Ogbonna argued that Africa will continue to pay the premium as long as it relies heavily on foreign markets for sovereign borrowing. Mobilising domestic capital, he said, would create resilience, deepen local markets, and reduce dependency on external credit ratings that tend to overstate risk.

Both leaders emphasised that African issuers have strong repayment track records and high recovery rates, with global project finance in Africa and the Middle East recovering up to 85%, the highest worldwide.

Beyond Defaults: The Battle Against Perception

ABSA Group CEO Kenny Fihla added that the issue extends beyond sovereigns. Because banks’ credit ratings are directly tied to their home countries, the perception premium cascades through entire economies—affecting businesses, consumers, and intra-African trade.

He argued that correcting the perception gap requires Africa to tackle internal obstacles that raise transaction costs, complicate capital mobility, and weaken investor confidence.

Geopolitics, Markets, and the Trump Factor

The conversation shifted to geopolitics after comments made by U.S. President Donald Trump about potential military involvement in Nigeria. While initial market reaction was volatile, Nigeria proceeded with its Eurobond issuance—ultimately raising over $12 billion in demand for a $2 billion offer, far exceeding expectations.

Ogbonna noted that markets responded not to political noise but to fundamentals: Nigeria’s currency reforms, energy policy shifts, and clearer monetary policy signalling since 2023. The episode highlighted investors’ ability to look beyond short-term geopolitical rhetoric when long-term economic reforms are credible.

Amid Global Turbulence, Africa’s Outlook Brightens

South African executives noted that economic forecasts for the region have steadily improved over the year.

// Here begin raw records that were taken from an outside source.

-- ==== Sys2Proof/Machine/Inv256.lean ====
section
/-! DEFINITION. 256-bit modular inversion (spec/45_inversion_256.md). The result is what is normative (rule R185); it is
computed here by the extended Euclidean algorithm on natural numbers. The binary algorithm of rule R186 is in
Machine/RefSeq256.lean. -/

namespace Sys2Proof.Machine

/-- The extended Euclidean algorithm modulo `p`: from `r0 = x * t0` and `r1 = x * t1 (mod p)` to the cofactor of
`gcd(r0, r1)`. `fuel` bounds the divisions. -/
def euclidCofactor (p : Nat) : (fuel r0 r1 t0 t1 : Nat) → Nat
  | 0, _, _, t0, _ => t0
  | fuel + 1, r0, r1, t0, t1 =>
    if r1 = 0 then t0
    else euclidCofactor p fuel r1 (r0 % r1) t1 ((t0 + (p - r0 / r1 * t1 % p)) % p)

/-- Enough divisions for 256-bit operands: each two divisions halve the remainder. -/
def euclidFuel : Nat := 600

/-- The unique `y` in `[1, p)` with `(x * y) mod p = 1`, where there is one (rule R185). -/
def inverseMod (p x : Nat) : Nat := euclidCofactor p euclidFuel p x 0 1

/-- `inv_mod` accepts `x < p` with `x = 0` or `gcd(x, p) = 1` (rule R185). -/
def invRange (d : Descriptor) (x : Nat) : Bool :=
  decide (x < d.modulus ∧ (x = 0 ∨ Nat.gcd x d.modulus = 1))

/-- `inv_mod(dst)` (rule R185): `ok = 0` and `dst` unchanged for zero, else `ok = 1` and the inverse. -/
def execInvMod (f dst : Nat) (s : State) : Out :=
  moduleOp .w256 none f [mutOperand .w256 dst] s fun d s =>
    let x := s.readWide .w256 dst
    if invRange d x then
      if x = 0 then .next (s.completeOp (.bit false))
      else .next ((s.writeWide .w256 dst (inverseMod d.modulus x)).completeOp (.bit true))
    else .refused .vRange

end Sys2Proof.Machine
end

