-- ==== Sys2Proof/Laws/PerInstr.lean ====
section
/-! SUPPORT. A statement about every operation as syntax, one lemma per constructor: the control word of an operation, if it
has one, has its reserved bits clear, and only a primitive or the reserved opcode has one (spec/30_encoding.md rules R76
and R81). -/

namespace Sys2Proof.Laws.EncodingClass

open Sys2Proof.Machine

/-- The control word of `i`, if there is one, has no reserved bit set, and `i` names no operand and no field. -/
def Statement (i : Instr) : Prop := ∀ c, encode ctlTable i = some c → ctlTable.rsvField c = 0 ∧ ∀ cfg, operandsOf cfg i = []

theorem waluAdd (cin : Bool) : Statement (.waluAdd cin) := by intro c h; cases cin <;> cases h <;> exact ⟨by decide, fun _ => rfl⟩
theorem waluSub (cin : Bool) : Statement (.waluSub cin) := by intro c h; cases cin <;> cases h <;> exact ⟨by decide, fun _ => rfl⟩
theorem waluSubNeg (cin : Bool) : Statement (.waluSubNeg cin) := by intro c h; cases cin <;> cases h <;> exact ⟨by decide, fun _ => rfl⟩
theorem waluMulLo (cin : Bool) : Statement (.waluMulLo cin) := by intro c h; cases cin <;> cases h <;> exact ⟨by decide, fun _ => rfl⟩
theorem waluMulHi (cin : Bool) : Statement (.waluMulHi cin) := by intro c h; cases cin <;> cases h <;> exact ⟨by decide, fun _ => rfl⟩
theorem waluEq (cin : Bool) : Statement (.waluEq cin) := by intro c h; cases cin <;> cases h <;> exact ⟨by decide, fun _ => rfl⟩
theorem waluMemCpy (cin : Bool) : Statement (.waluMemCpy cin) := by intro c h; cases cin <;> cases h <;> exact ⟨by decide, fun _ => rfl⟩
theorem reserved (cin : Bool) : Statement (.reserved cin) := by intro c h; cases cin <;> cases h <;> exact ⟨by decide, fun _ => rfl⟩
theorem parity (n : Width) (a : Nat) : Statement (.parity n a) := by intro c h; cases h
theorem halve (n : Width) (a : Nat) (cin : Bool) : Statement (.halve n a cin) := by intro c h; cases h
theorem beDecode (n : Width) (dst bytes : Nat) : Statement (.beDecode n dst bytes) := by intro c h; cases h
theorem beEncode (n : Width) (bytes src : Nat) : Statement (.beEncode n bytes src) := by intro c h; cases h
theorem fromBytes (f : Nat) (dst bytes : Nat) : Statement (.fromBytes f dst bytes) := by intro c h; cases h
theorem toBytes (f : Nat) (bytes src : Nat) : Statement (.toBytes f bytes src) := by intro c h; cases h
theorem parseDecimal (n : Width) (s : List Char) : Statement (.parseDecimal n s) := by intro c h; cases h
theorem addMod (f : Nat) (dst src : Nat) : Statement (.addMod f dst src) := by intro c h; cases h
theorem subMod (f : Nat) (dst src : Nat) : Statement (.subMod f dst src) := by intro c h; cases h
theorem doubleMod (f : Nat) (dst : Nat) : Statement (.doubleMod f dst) := by intro c h; cases h
theorem negateMod (f : Nat) (dst : Nat) : Statement (.negateMod f dst) := by intro c h; cases h
theorem lt (f : Nat) (a b : Nat) : Statement (.lt f a b) := by intro c h; cases h
theorem leq (f : Nat) (a b : Nat) : Statement (.leq f a b) := by intro c h; cases h
theorem eq (f : Nat) (a b : Nat) : Statement (.eq f a b) := by intro c h; cases h
theorem isZero (f : Nat) (a : Nat) : Statement (.isZero f a) := by intro c h; cases h
theorem isOne (f : Nat) (a : Nat) : Statement (.isOne f a) := by intro c h; cases h
theorem isZeroMod (f : Nat) (a : Nat) : Statement (.isZeroMod f a) := by intro c h; cases h
theorem mulMont (f : Nat) (dst src : Nat) : Statement (.mulMont f dst src) := by intro c h; cases h
theorem squareMont (f : Nat) (dst : Nat) : Statement (.squareMont f dst) := by intro c h; cases h
theorem toRepresentation (f : Nat) (dst : Nat) : Statement (.toRepresentation f dst) := by intro c h; cases h
theorem toInteger (f : Nat) (dst : Nat) : Statement (.toInteger f dst) := by intro c h; cases h
theorem mulBarret (f : Nat) (dst src : Nat) : Statement (.mulBarret f dst src) := by intro c h; cases h
theorem squareBarret (f : Nat) (dst : Nat) : Statement (.squareBarret f dst) := by intro c h; cases h
theorem toRepresentationBarrett (f : Nat) (dst : Nat) : Statement (.toRepresentationBarrett f dst) := by intro c h; cases h
theorem toIntegerBarrett (f : Nat) (dst : Nat) : Statement (.toIntegerBarrett f dst) := by intro c h; cases h
theorem invMod (f : Nat) (dst : Nat) : Statement (.invMod f dst) := by intro c h; cases h
theorem addMod512 (f : Nat) (dst src : Nat) : Statement (.addMod512 f dst src) := by intro c h; cases h
theorem subMod512 (f : Nat) (dst src : Nat) : Statement (.subMod512 f dst src) := by intro c h; cases h
theorem doubleMod512 (f : Nat) (dst : Nat) : Statement (.doubleMod512 f dst) := by intro c h; cases h
theorem negateMod512 (f : Nat) (dst : Nat) : Statement (.negateMod512 f dst) := by intro c h; cases h
theorem lt512 (f : Nat) (a b : Nat) : Statement (.lt512 f a b) := by intro c h; cases h
theorem leq512 (f : Nat) (a b : Nat) : Statement (.leq512 f a b) := by intro c h; cases h
theorem eq512 (f : Nat) (a b : Nat) : Statement (.eq512 f a b) := by intro c h; cases h
theorem isZero512 (f : Nat) (a : Nat) : Statement (.isZero512 f a) := by intro c h; cases h
theorem isOne512 (f : Nat) (a : Nat) : Statement (.isOne512 f a) := by intro c h; cases h
theorem isZeroMod512 (f : Nat) (a : Nat) : Statement (.isZeroMod512 f a) := by intro c h; cases h
theorem mulMont512 (f : Nat) (dst src : Nat) : Statement (.mulMont512 f dst src) := by intro c h; cases h
theorem squareMont512 (f : Nat) (dst : Nat) : Statement (.squareMont512 f dst) := by intro c h; cases h
theorem toRepresentation512 (f : Nat) (dst : Nat) : Statement (.toRepresentation512 f dst) := by intro c h; cases h
theorem toInteger512 (f : Nat) (dst : Nat) : Statement (.toInteger512 f dst) := by intro c h; cases h

end Sys2Proof.Laws.EncodingClass
end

The IMF now expects:

• South Africa to grow at 1.2%
• The African continent at approximately 4.5%
• Kenya, Tanzania, and Egypt around 5%

They highlighted the growing diplomatic engagement between Africa and the global south—China–Africa forums, Gulf–Africa deals, and renewed U.S. and EU engagement—as indicators that Africa remains central to global economic strategy.

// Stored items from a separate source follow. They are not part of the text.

theorem refNegateMod_carriesOut : CarriesOut (refNegateMod f dst) (exec (.negateMod f dst)) := by
  refine carriesOut_modUnary (body := _) (fun _ => rfl) fun s d Q hF hb hl hr hk => ?_
  have hdst := hl.wordWr List.mem_cons_self (.inl rfl)
  have hoff := hl.offScratch (w := .w256) (wr := true) List.mem_cons_self (.inl rfl)
  have hA : s.words dst ≤ d.modulus := of_decide_eq_true hr
  have hp : d.modulus < W := hb.modulus_lt
  have hs := seqAt_beginOp s
  have hpLo := hF.const (k := 2) (by decide)
  rw [pLoAddr_eq, zeroAddr_eq]
  refine issue_ends rfl hs hdst hpLo (hF.ne_const (by decide) hdst) fun s₁ v₁ bw hs₁ hv₁ h₁ => ?_
  rw [hs.pLo hF hp] at h₁
  have h₁ : v₁ = d.modulus - s.words dst := by
    have h₁ : v₁ + s.words dst + 0 = d.modulus + W * bw.toNat := h₁
    cases bw with
    | true => rw [Bool.toNat_true] at h₁; omega
    | false => rw [Bool.toNat_false] at h₁; omega
  refine eqThroughScratch_ends hF hs₁ hdst.rd hoff hpLo (hF.offScratch_const (by decide)) fun s₂ ω₂ hs₂ hω₂ => ?_
  rw [Function.update_self, hs₁.pLo hF hp]
  have hframe (x : Nat) (hx : OffScratch s.cfg x) (hxd : ¬ IsWordOf .w256 dst x) : ω₂ x = s.words x := by
    rw [hω₂ x hx, Function.update_of_ne (ne_of_not_isWordOf hxd)]
  by_cases heq : v₁ = d.modulus
  · rw [decide_eq_true heq, if_pos rfl]
    refine issue_ends rfl hs₂ hdst (hF.const (by decide)) (hF.ne_const (by decide) hdst) fun s₃ v₃ _ hs₃ hv₃ h₃ => ?_
    rw [hs₂.const hF (by decide)] at h₃
    obtain rfl : v₃ = 0 := eq_of_copy (by simp) h₃
    refine hk s₃ ⟨_, hs₃, fun x hx hxd => ?_, ?_⟩
    · rw [Function.update_of_ne (ne_of_not_isWordOf hxd), hframe x hx hxd]
    · change Function.update ω₂ dst 0 dst = negateResult d (s.words dst)
      have hodd := hb.modulus_odd
      rw [Function.update_self, negateResult, if_pos (by omega)]
  · rw [decide_eq_false heq, if_neg Bool.false_ne_true]
    refine hk s₂ ⟨ω₂, hs₂, hframe, ?_⟩
    change ω₂ dst = negateResult d (s.words dst)
    rw [hω₂ dst hoff, Function.update_self, negateResult]
    split <;> omega

end

/-! ### The 256-bit comparisons -/

/-- The borrow of a subtraction says which operand is the smaller. -/
theorem eq_decide_of_borrow {R A B v : Nat} {bw : Bool} (hv : v < R) (h : v + B = A + R * bw.toNat) : bw = decide (A < B) := by
  cases bw with
  | true => rw [Bool.toNat_true] at h; exact (decide_eq_true (by omega)).symm
  | false => rw [Bool.toNat_false] at h; exact (decide_eq_false (by omega)).symm

section
variable {s₀ s : State} {ω : Nat → Nat} {d : Descriptor} {a b : Nat} {Q : State → Prop}

/-- The borrow of `[a] - [b]`, through a copy in `S0` (rules R146 and R147). -/
theorem borrow_ends {k : State → Bool → Out} (hF : SeqField s₀ d) (hs : SeqAt s₀ ω s) (ha : WordRd s₀.cfg a)
    (haoff : OffScratch s₀.cfg a) (hb : WordRd s₀.cfg b) (hboff : OffScratch s₀.cfg b)
    (hk : ∀ u ω', SeqAt s₀ ω' u → (∀ x, OffScratch s₀.cfg x → ω' x = ω x) → Ends (k u (decide (ω a < ω b))) Q) :
    Ends (issue (.waluMemCpy false) (s.sw 0) a s fun s _ => issue (.waluSub false) (s.sw 0) b s k) Q := by
  have h0 := hF.scratch (i := 0) (by decide)
  rw [hs.sw]
  refine issue_ends rfl hs h0 ha (haoff 0 (by decide)).symm fun s₁ v₁ _ hs₁ _ h₁ => ?_
  obtain rfl : v₁ = ω a := eq_of_copy (hs.lt ha.aligned) h₁
  rw [hs₁.sw]
  refine issue_ends rfl hs₁ h0 hb (hboff 0 (by decide)).symm fun s₂ v₂ bw hs₂ hv₂ h₂ => ?_
  rw [Function.update_self, hboff.update (by decide)] at h₂
  obtain rfl := eq_decide_of_borrow hv₂ h₂
  exact hk s₂ _ hs₂ fun x hx => by rw [hx.update (by decide), hx.update (by decide)]

end

section
variable {f a b : Nat}

theorem OpLegal.word_read {s : State} {ops : List Operand} (hl : OpLegal s true ops) (hmem : readOperand .w256 a ∈ ops) :
    WordRd s.cfg a ∧ OffScratch s.cfg a :=
  ⟨hl.wordRd hmem (.inl rfl), hl.offScratch (w := .w256) (wr := false) hmem (.inl rfl)⟩

theorem refLt_carriesOut : CarriesOut (refLt f a b) (exec (.lt f a b)) := by
  refine carriesOut_modCompare (body := _) (fun _ => rfl) fun s d Q hF hb hl hk => ?_
  obtain ⟨ha, haoff⟩ := hl.word_read List.mem_cons_self
  obtain ⟨hb, hboff⟩ := hl.word_read (List.mem_cons_of_mem _ List.mem_cons_self)
  exact borrow_ends hF (seqAt_beginOp s) ha haoff hb hboff hk

theorem refLeq_carriesOut : CarriesOut (refLeq f a b) (exec (.leq f a b)) := by
  refine carriesOut_modCompare (body := _) (fun _ => rfl) fun s d Q hF hb hl hk => ?_
  obtain ⟨ha, haoff⟩ := hl.word_read List.mem_cons_self
  obtain ⟨hb, hboff⟩ := hl.word_read (List.mem_cons_of_mem _ List.mem_cons_self)
  refine borrow_ends hF (seqAt_beginOp s) hb hboff ha haoff fun u ω' hu hω => ?_
  have hbit : (!decide (s.words b < s.words a)) = leqTest (s.words a) (s.words b) := by
    rw [leqTest, ← decide_not, decide_eq_decide, Nat.not_lt]
  rw [hbit]
  exact hk u ω' hu hω

theorem refEq_carriesOut : CarriesOut (refEq f a b) (exec (.eq f a b)) := by
  refine carriesOut_modCompare (body := _) (fun _ => rfl) fun s d Q hF hb hl hk => ?_
  obtain ⟨ha, haoff⟩ := hl.word_read List.mem_cons_self
  obtain ⟨hb, hboff⟩ := hl.word_read (List.mem_cons_of_mem _ List.mem_cons_self)
  exact eqThroughScratch_ends hF (seqAt_beginOp s) ha haoff hb hboff hk

theorem refIsZero_carriesOut : CarriesOut (refIsZero f a) (exec (.isZero f a)) := by
  refine carriesOut_modTest (body := _) (fun _ => rfl) fun s d Q hF hb hl hk => ?_
  obtain ⟨ha, haoff⟩ := hl.word_read List.mem_cons_self
  have hs := seqAt_beginOp s
  rw [zeroAddr_eq]
  refine eqThroughScratch_ends hF hs ha haoff (hF.const (by decide)) (hF.offScratch_const (by decide)) fun u ω' hu hω => ?_
  rw [hs.const hF (by decide)]
  exact hk u ω' hu hω

theorem refIsOne_carriesOut : CarriesOut (refIsOne f a) (exec (.isOne f a)) := by
  refine carriesOut_modTest (body := _) (fun _ => rfl) fun s d Q hF hb hl hk => ?_
  obtain ⟨ha, haoff⟩ := hl.word_read List.mem_cons_self
  have hs := seqAt_beginOp s
  rw [oneAddr_eq]
  refine eqThroughScratch_ends hF hs ha haoff (hF.const (by decide)) (hF.offScratch_const (by decide)) fun u ω' hu hω => ?_
  rw [hs.const hF (by decide)]
  exact hk u ω' hu hω

theorem refIsZeroMod_carriesOut : CarriesOut (refIsZeroMod f a) (exec (.isZeroMod f a)) := by
  refine carriesOut_modTest (body := _) (fun _ => rfl) fun s d Q hF hb hl hk => ?_
  obtain ⟨ha, haoff⟩ := hl.word_read List.mem_cons_self
  have hs := seqAt_beginOp s
  have hp : d.modulus < W := hb.modulus_lt
  rw [zeroAddr_eq, pLoAddr_eq]
  refine eqThroughScratch_ends hF hs ha haoff (hF.const (by decide)) (hF.offScratch_const (by decide)) fun s₁ ω₁ hs₁ hω₁ => ?_
  rw [hs.const hF (by decide)]
  have hzero : d.constWord 1 = 0 := rfl
  by_cases hz : s.words a = 0
  · have hbit : zeroModTest d (wideOf s.words .w256 a) = true := decide_eq_true (.inl hz)
    rw [hbit] at hk
    rw [hzero, decide_eq_true hz, if_pos rfl]
    exact hk s₁ ω₁ hs₁ hω₁
  · rw [hzero, decide_eq_false hz, if_neg Bool.false_ne_true]
    refine eqThroughScratch_ends hF hs₁ ha haoff (hF.const (by decide)) (hF.offScratch_const (by decide))
      fun s₂ ω₂ hs₂ hω₂ => ?_
    have hbit : zeroModTest d (wideOf s.words .w256 a) = decide (s.words a = d.modulus) :=
      decide_eq_decide.2 (or_iff_right hz)
    rw [hbit] at hk
    rw [hω₁ a haoff, hs₁.pLo hF hp]
    exact hk s₂ ω₂ hs₂ fun x hx => (hω₂ x hx).trans (hω₁ x hx)

end

/-! ### The obligations -/

/-- Settles O55: each sequence leaves the result of its operation at `dst`; `CSUBP` is the correction of a sum below `2p`. -/
theorem sequencesCarryOutArithmetic : Obligations.SequencesCarryOutArithmetic := by
  unfold Obligations.SequencesCarryOutArithmetic
  exact fun f dst src => ⟨refAddMod_carriesOut, refSubMod_carriesOut, refDoubleMod_carriesOut, refNegateMod_carriesOut⟩

/-- Settles O56: each sequence ends with the bit of its operation, a borrow or an equality, and changes only scratch words. -/
theorem sequencesCarryOutComparisons : Obligations.SequencesCarryOutComparisons := by
  unfold Obligations.SequencesCarryOutComparisons
  exact fun f a b => ⟨refLt_carriesOut, refLeq_carriesOut, refEq_carriesOut, refIsZero_carriesOut, refIsOne_carriesOut,
    refIsZeroMod_carriesOut⟩

end Sys2Proof.Machine
end

section
/-! PROOFS. The reference sequences of 256-bit Montgomery and Barrett multiplication (spec/43_montgomery_256.md rules R161 to
R166, spec/44_barrett_256.md rules R176 and R178) carry out the operations. -/

namespace Sys2Proof.Machine

theorem nprimeAddr_eq (d : Descriptor) : d.nprimeAddr = constAddr d 4 := rfl
theorem negpAddr_eq (d : Descriptor) : d.negpAddr = constAddr d 5 := rfl
theorem r2Addr_eq (d : Descriptor) : d.r2Addr = constAddr d 6 := rfl

/-- Two different scratch words. -/
theorem scratchWord_ne {c : Config} {i j : Nat} (h : i ≠ j) : c.scratchWord i ≠ c.scratchWord j := mt scratchWord_inj.1 h

/-! ### The product of two words -/

section
variable {s₀ s : State} {ω : Nat → Nat} {d : Descriptor} {dst src : Nat} {k : State → Out} {Q : State → Prop}

/-- The first three calls of a multiplication leave the product of two words, its low word in `S0` and its high word at `dst`
(rules R161 and R176). They read `src` after they have written `S0`. -/
theorem product_ends (hF : SeqField s₀ d) (hs : SeqAt s₀ ω s) (hdst : WordWr s₀.cfg dst) (hoff : OffScratch s₀.cfg dst)
    (hsrc : WordRd s₀.cfg src) (hne : dst ≠ src) (hsrc0 : src ≠ s₀.cfg.scratchWord 0)
    (hk : ∀ u ω', SeqAt s₀ ω' u → (∀ x, OffScratch s₀.cfg x → x ≠ dst → ω' x = ω x) →
      ω' (s₀.cfg.scratchWord 0) = ω dst * ω src % W → ω' dst = ω dst * ω src / W → Ends (k u) Q) :
    Ends (issue (.waluMemCpy false) (s.sw 0) dst s fun s _ => issue (.waluMulLo false) (s.sw 0) src s fun s _ =>
      issue (.waluMulHi false) dst src s fun s _ => k s) Q := by
  have h0 := hF.scratch (i := 0) (by decide)
  rw [hs.sw]
  refine issue_ends rfl hs h0 hdst.rd (hoff 0 (by decide)).symm fun s₁ v₁ _ hs₁ _ e₁ => ?_
  obtain rfl : ω dst = v₁ := (eq_of_copy (hs.lt hdst.aligned) e₁).symm
  rw [hs₁.sw]
  refine issue_ends rfl hs₁ h0 hsrc hsrc0.symm fun s₂ lo _ hs₂ hlo e₂ => ?_
  simp only [Function.update_self, Function.update_of_ne hsrc0] at e₂
  refine issue_ends rfl hs₂ hdst hsrc hne fun s₃ hi _ hs₃ _ e₃ => ?_
  simp (disch := decide) only [hoff.update, Function.update_of_ne hsrc0] at e₃
  refine hk s₃ _ hs₃ (fun x hx hxd => ?_) ?_ ?_
  · simp (disch := decide) only [Function.update_of_ne hxd, hx.update]
  · simp (disch := decide) only [hoff.update_scratch, Function.update_self]
    exact e₂
  · rw [Function.update_self]
    exact e₃

end

/-! ### 256-bit Montgomery multiplication -/

/-- The two words and two carries of the sequence of rule R161 are `REDC` of the product. -/
theorem add_mul_toNat_eq_redc {d : Descriptor} {T lo hi : Nat} {c c' : Bool} (hlo : lo < W)
    (hadd : lo + W * c.toNat = T % W + redcMultiplier d T * d.modulus % W)
    (hadd' : hi + W * c'.toNat = T / W + redcMultiplier d T * d.modulus / W + c.toNat) :
    hi + W * c'.toNat = redc d T := by
  have hT := Nat.div_add_mod T W
  have hm := Nat.div_add_mod (redcMultiplier d T * d.modulus) W
  have hsum : T + redcMultiplier d T * d.modulus =
      W * (T / W + redcMultiplier d T * d.modulus / W + c.toNat) + lo := by
    rw [Nat.mul_add, Nat.mul_add]
    omega
  rw [redc, hsum, Nat.mul_add_div (by simp), Nat.div_eq_of_lt hlo, Nat.add_zero, hadd']

section
variable {s₀ s : State} {ω : Nat → Nat} {d : Descriptor} {dst src : Nat} {k : State → Out} {Q : State → Prop}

A New Era: African Banks Filling the Gap

With several Western institutions scaling back operations across Africa, indigenous banks are expanding.

Ogbonna noted that Access Bank has absorbed businesses from banks like Standard Chartered, BNP Paribas, and Société Générale, which are exiting select markets due to shrinking margins and rising compliance costs.

African banks, he said, are more committed to offering full-service banking—retail, SME, corporate, and investment banking—rather than cherry-picking profitable segments. This deeper engagement allows them to drive local economic growth from within.

ABSA’s Strategic Pivot

Fihla confirmed that ABSA finalized its post-August strategic plan. The bank will:
• Reinforce client-focused differentiation across retail, business, and corporate banking.
• Reduce concentration risk by expanding outside South Africa into high-growth African markets.
• Accelerate modernization, improving efficiency and reducing cost-to-serve through technology transformation.

The strategy underscores a wider industry shift: African banks are increasingly regional, operationally leaner, and more aggressive in market expansion.